Pressemitteilungen

15.12.2014

"Die Stimmung ist klasse"

DFB-Schiedsrichter Wolfgang Walz spricht im Interview über das ebm-papst Halllenmasters.

Wolfgang Walz
 

Schon einige Male hat DFB-Schiedsrichter Wolfgang Walz die Spiele beim ebm-papst Hallenmasters in der Mulfinger Gerhard-Sturm-Halle geleitet. "Das ist ein richtig gutes Turnier. Die Stimmung ist klasse und Topteams sind mit dabei", sagt der Pfedelbacher im Gespräch mit Marc Schmerbeck. Die 13. Auflage des Fußball-Hallenturniers findet am 3. und 4. Januar 2015 statt.

Guten Tag Herr Walz, welche Erinnerungen haben Sie an das Hallenmasters?

Wolfgang Walz: Es ist immer eine schöne Veranstaltung. In Baden-Württemberg ist es eines der besten Turniere, die es gibt.

Was macht die Veranstaltung so gut?

Walz: Es wird von den Zuschauern gut angenommen. Außerdem ist es gut geplant, gut organisiert. Hinzu kommen die Topteams. Dazu ist die Atmosphäre klasse und das umfangreiche Rahmenprogramm macht die Veranstaltung abwechslungsreich.

Ist man als Schiedsrichter bei so einem Turnier etwas nachsichtiger?

Walz: Das sicher nicht. Aber man ist näher dran. Man kann mit den Spielern besser kommunizieren. Und die sind ja meist auch anständig. Die Teams wissen, wie sie sich zu verhalten haben. Man sieht nur ganz wenige Grätschen und Fouls.

Sie sind seit Ende der 1990er Jahre DFB-Schiedsrichter. Was hat sich in dieser Zeit verändert?

Walz: Die Anforderungen an die Spieler sind höher geworden. Die Schnelligkeit hat zugenommen. Die Spieler werden früher selektiert. Es geht unheimlich stark um die Athletik.

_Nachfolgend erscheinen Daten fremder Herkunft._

-- ==== Sys2Proof/Tests/Slice0.lean ====
section
/-! SUPPORT. The model's own tests: ill-formed terms refused, words decoded, vectors of
spec/95_test_vectors.md, and for each statement with hypotheses a state and operands that meet them. -/

namespace Sys2Proof.Tests

open Sys2Proof Sys2Proof.Machine

/-! ### WellFormed: each check refuses an ill-formed term -/

theorem not_fitsIndex : ¬ fitsIndex (2 ^ Config.IDXW) := Nat.lt_irrefl _

theorem test_dec_length_too_wide : ¬ (Instr.dec (2 ^ Config.IDXW) 0 0 0 0).wellFormed :=
  not_fitsIndex

theorem test_decat_start_too_wide : ¬ (Instr.decat (2 ^ Config.IDXW) 1).wellFormed :=
  fun h => not_fitsIndex h.1

theorem test_decat_bufLen_too_wide : ¬ (Instr.decat 0 (2 ^ Config.IDXW)).wellFormed :=
  fun h => not_fitsIndex h.2

theorem test_request_length_too_wide :
    ¬ ({ blankRequest with n := 2 ^ Config.IDXW } : Request).wellFormed := fun h => not_fitsIndex h.1

theorem test_request_start_too_wide :
    ¬ ({ blankRequest with start := 2 ^ Config.IDXW } : Request).wellFormed :=
  fun h => not_fitsIndex h.2.1

theorem test_request_bufLen_too_wide :
    ¬ ({ blankRequest with bufLen := 2 ^ Config.IDXW } : Request).wellFormed :=
  fun h => not_fitsIndex h.2.2

theorem test_sequence_too_long :
    ¬ (Input.sequence (List.replicate (2 ^ Config.IDXW) 0)).wellFormed := by
  intro h
  rw [Input.wellFormed, List.length_replicate] at h
  exact not_fitsIndex h

theorem test_decat_fits : (Instr.decat 7 7).wellFormed :=
  ⟨fitsIndex_of_lt_eight (by decide), fitsIndex_of_lt_eight (by decide)⟩

/-! ### Decode: words written out from R60 and R53 -/

theorem test_decode_enc : decode (.request ⟨0b00, 0xFFFFFFFF, 1, 2, 3, 4, 5, 6, 7⟩) =
    .ok (.enc (-1)) := by decide

theorem test_decode_len : decode (.request ⟨0b01, 9, 0x9A, 2, 3, 4, 5, 6, 7⟩) =
    .ok (.len 0x9A) := by decide

theorem test_decode_dec : decode (.request ⟨0b10, 9, 0x80, 0xD1, 0x30, 4, 3, 6, 7⟩) =
    .ok (.dec 3 0x80 0xD1 0x30 4) := by decide

theorem test_decode_decat : decode (.request ⟨0b11, 9, 1, 2, 3, 4, 5, 6, 7⟩) =
    .ok (.decat 6 7) := by decide

theorem test_decode_pv1 : decode (.sequence [0b00100001]) = .ok (.pv1 0b100001) := by decide

theorem test_decode_pv2 : decode (.sequence [0b01101111, 0b11111001]) = .ok (.pv2 0x2FF9) := by
  decide

theorem test_decode_pv3 : decode (.sequence [0b10001111, 0b00000010, 0b00000000]) =
    .ok (.pv3 0x0F0200) := by decide

theorem test_decode_pv4 : decode (.sequence [0b11010001, 0b11110100, 0b00010110, 0b00111000]) =
    .ok (.pv4 0x11F41638) := by decide

theorem test_decode_empty : decode (.sequence []) = .error .emptySequence := by decide

theorem test_decode_short : decode (.sequence [0x40]) = .error .lengthMismatch := by decide

theorem test_decode_long : decode (.sequence [0xC0, 0, 0, 0, 0]) = .error .lengthMismatch := by
  decide

theorem test_table_words :
    [0, 1, 2, 3, 4, 0x40, 0x80, 0xC0].map (decodeTableWord 8) =
      [some (.enc 0), some (.len 0), some (.dec 0 0 0 0 0), some (.decat 0 0), some (.pv1 4),
        some (.pv2 0), some (.pv3 0), some (.pv4 0)] := by decide

theorem test_table_word_of_four_bytes :
    decodeTableWord 32 0x785634D2 = some (.pv4 0x12345678) := by decide

/-! ### Vectors of spec/95_test_vectors.md -/

/-- The state with `BUF8` of section 2.4 provided. -/
def buf8 : State :=
  { State.reset with
    buf := Memory.writeBytes [] 0 [0xAA, 0x40, 0xEC, 0x05, 0x80, 0x00, 0x01, 0xC0] }

/-- The state after reset with one response delivered. -/
def answered (r : Response) : State := { State.reset with answers := [.response r] }

theorem test_enc_top_of_band2 : exec (.enc 4210751) .reset =
    .next (answered (.encoded 3 [0xBF, 0xFF, 0xFF])) := rfl

theorem test_enc_misprinted_limit : exec (.enc 1077936128) .reset =
    .next (answered (.encoded 4 [0xFF, 0xFF, 0xBF, 0xC0])) := rfl

theorem test_len : exec (.len 0x9A) .reset = .next (answered (.length 3)) := rfl

theorem test_dec_junk_lanes : exec (.dec 1 0x05 0xFF 0xFF 0xFF) .reset =
    .next (answered (.value 5)) := rfl

theorem test_dec_nine_bytes : exec (.dec 9 0x01 0x02 0x03 0x04) .reset =
    .next (answered (.error .lengthMismatch)) := rfl

theorem test_decat_four_bytes : exec (.decat 2 8) buf8 =
    .next { buf8 with answers := [.response (.value 742768704)] } := rfl

theorem test_decat_ends_at_the_end : exec (.decat 4 7) buf8 =
    .next { buf8 with answers := [.response (.value 16449)] } := rfl

theorem test_pv1 : exec (.pv1 63) .reset = .next (answered (.value 63)) := rfl

theorem test_pv2 : exec (.pv2 0x2FF9) .reset = .next (answered (.value 12345)) := rfl

theorem test_pv3 : exec (.pv3 0xD130) .reset = .next (answered (.value 70000)) := rfl

theorem test_pv4 : exec (.pv4 0x3FFFFFFF) .reset = .next (answered (.value 1077952575)) := rfl

theorem test_step_from_reset : step (State.reset.withFetchWord 8 0b10) =
    .next (answered (.error .emptyInput)) := rfl

theorem test_step_of_a_packed_value : step (State.reset.withFetchWord 16 0xEC40) =
    .next (answered (.value 300)) := rfl

theorem test_host_writes_in_any_order :
    (((State.reset.hostWrite 5 1).bind (State.hostWrite 2 7)).bind (State.hostWrite 5 9)) =
      some ⟨[], [(2, 7), (5, 9)], []⟩ := by decide

theorem test_host_provides_the_buffer :
    State.reset.hostWriteBytes 0 [0xAA, 0x40, 0xEC, 0x05, 0x80, 0x00, 0x01, 0xC0] = some buf8 := by
  decide

/-- R38 (a), (c): in the window of a pending `DECAT` no byte can change (the same byte can be written),
beside it any can. -/
theorem test_host_write_around_a_pending_window :
    (buf8.issue (encode (.decat 1 4))).hostWrite 3 9 = none ∧
    (buf8.issue (encode (.decat 1 4))).hostWrite 3 5 = some (buf8.issue (encode (.decat 1 4))) ∧
    ((buf8.issue (encode (.decat 1 4))).hostWrite 0 9).isSome = true ∧
    ((buf8.issue (encode (.decat 1 4))).hostWrite 4 9).isSome = true ∧
    ((buf8.issue (encode (.decat 1 8))).hostWrite 4 9) = none ∧
    ((buf8.issue (encode (.decat 1 8))).hostWrite 5 9).isSome = true := by decide

/-- R156: a `req.buf_len` above the readable buffer, whether or not an absent byte is needed. -/
theorem test_decat_over_a_buffer_cut_short :
    exec (.decat 7 11) buf8 = .next { buf8 with answers := [.unspecified] } ∧
    exec (.decat 6 9) buf8 = .next { buf8 with answers := [.unspecified] } := ⟨rfl, rfl⟩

Rund um die Jahrtausendwende hat das Talentförderprogramm des DFB begonnen. Mit der Gründung von Nachwuchsleistungszentren und DFB-Stützpunkten. Sie selbst sind auch Stützpunkttrainer in Schwäbisch Hall. Waren diese Maßnahmen ein wichtiger Schritt zum Aufschwung des deutschen Fußballs?

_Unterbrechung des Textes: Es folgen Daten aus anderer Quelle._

/-- One 128-bit word as bytes with its poison mark, the unit SBC form and lent pages carry (R307, R345). -/
structure PWord where
  data : List Byte
  pois : Bool
  deriving DecidableEq, Repr

/-- A read unit (R364): its data bytes (zeros beyond the listed ones) and its poison bitmap. -/
structure RUnit where
  data : List Byte
  pois : Nat
  deriving DecidableEq, Repr

/-- The tier manager (R324–R350). `lentHeld` is what the lenders hold of this node's LENT pages: the stored read units of each;
`homeBad` the pages whose home-table copies have gone bad and that no access has read since: bit `i` for copy `i` (R329). -/
structure Tiers where
  home : SMap PageEnt
  moves : SMap MoveEnt
  lentOut : SMap LentFrame
  waiting : List WaitAcc
  lentHeld : SMap (List RUnit)
  homeBad : SMap Nat
  sweep : Nat
  noRetry : List Nat
  deriving DecidableEq, Repr

/-! ### Host, queues and tenants -/

/-- A depth-and-delay mark (R438). -/
structure Mark where
  tail : Nat
  tick : Nat
  deriving DecidableEq, Repr

/-- A queue (R417–R423): the settings in force, head, tail, completion ring counts, waiting completions, coalescing state,
the descriptor that holds it (R429), sampling marks. -/
structure Queue where
  sqBase : Nat
  sqLog2 : Nat
  cqBase : Nat
  cqLog2 : Nat
  watch : Nat
  headw : Nat
  head : Nat
  tail : Nat
  defer : Bool
  done : Nat
  cqHead : Nat
  waitc : List Comp
  irqN : Nat
  irqFirst : Nat
  held : Option Nat
  marks : List Mark
  destroying : Bool
  deriving DecidableEq, Repr

/-- A fetched descriptor whose completion is not yet decided (R420, R444), the tick of its fetch
and the edge at which it times out. `orphan` marks one whose queue is gone (R416). -/
structure Work where
  id : Nat
  tenant : Nat
  queue : Nat
  seq : Nat
  cls : Nat
  tag : Nat
  signal : Bool
  desc : List Byte
  fetched : Nat
  expiry : Nat
  begun : Bool
  orphan : Bool
  deriving DecidableEq, Repr

/-- A tenant context (R413): first page and pages of its window. -/
structure Ctx where
  base : Nat
  pages : Nat
  deriving DecidableEq, Repr

/-- One MSI-X table entry (R430): message address and data, mask bit, pending bit. -/
structure MsixEnt where
  addr : Nat
  data : Nat
  masked : Bool
  pending : Bool
  deriving DecidableEq, Repr

/-- The MSI-X state of a function (R430): its 9 entries by number, the enable and the function mask. -/
structure Msix where
  ents : SMap MsixEnt
  enabled : Bool
  fmask : Bool
  deriving DecidableEq, Repr

/-- The two buckets of a meter (R433). -/
structure Meter where
  tc : Nat
  tp : Nat
  deriving DecidableEq, Repr

/-- The gate list in force on a port (R436): takeover tick, entries, entry in force. -/
structure GateList where
  tick : Nat
  ents : List GateEnt
  cur : Nat
  deriving DecidableEq, Repr

/-- A CXL event record (R412). -/
structure CxlRec where
  handle : Nat
  general : Bool
  code : Nat
  data : Nat
  time : Nat
  deriving DecidableEq, Repr

/-- One CXL event log (R412): up to 256 records, its overflow count and the times of the first and last overflow. -/
structure CxlLog where
  recs : List CxlRec
  overflow : Nat
  firstOv : Nat
  lastOv : Nat
  nextHandle : Nat
  deriving DecidableEq, Repr

/-- The host side (R408–R441). -/
structure HostIf where
  linkUp : Bool
  perstLow : Bool
  vfEnable : Bool
  numVfs : Nat
  ctxs : SMap Ctx
  queues : SMap Queue
  work : List Work
  nextId : Nat
  wakes : List Nat
  msix : SMap Msix
  meters : SMap Meter
  gates : SMap GateList
  cxlLogs : SMap CxlLog
  evtPolicy : List Nat
  qcmdBusy : SMap Nat
  lastVisit : Nat
  deriving DecidableEq, Repr

/-! ### Firmware services -/

/-- The firmware's own state (R442–R461): engines asked to release work (engine, tick, descriptor), engines in reset with the tick of
each, the ticks of the recent expiries of each control core, the cores left stopped, automatic-fence counts by unit with the
window's first tick, fenced sites, sites to be trained at the next warm reset, the draining site, and the job command in progress
(OP, ID, GEN). -/
structure Fw where
  aborting : List (Engine × Nat × Nat)
  inReset : List (Engine × Nat)
  expiries : SMap (List Nat)
  stopped : List Nat
  autoCnt : SMap Nat
  autoStart : Nat
  fencedSites : Nat
  unfencePend : Nat
  draining : Option Nat
  jobCmd : Option (Nat × Nat × Nat)
  deriving DecidableEq, Repr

Walz: Ja, Stützpunkte und Förderzentren waren wichtige Schritte. Spieler wie Thomas Müller, Marco Reus, Mario Götze und Andre Schürrle haben in Stützpunkten trainiert. Manuel Neuer ging auf ein Fußball-Internat, bevor er an ein Leistungszentrum gewechselt ist. Das sind wichtige Institutionen für die Talentförderung. Man merkt das schon bei uns am Stützpunkt. Es sind immer wieder Scouts vom VfB Stuttgart oder 1899 Hoffenheim da, die nach Talenten Ausschau halten und auch wegholen.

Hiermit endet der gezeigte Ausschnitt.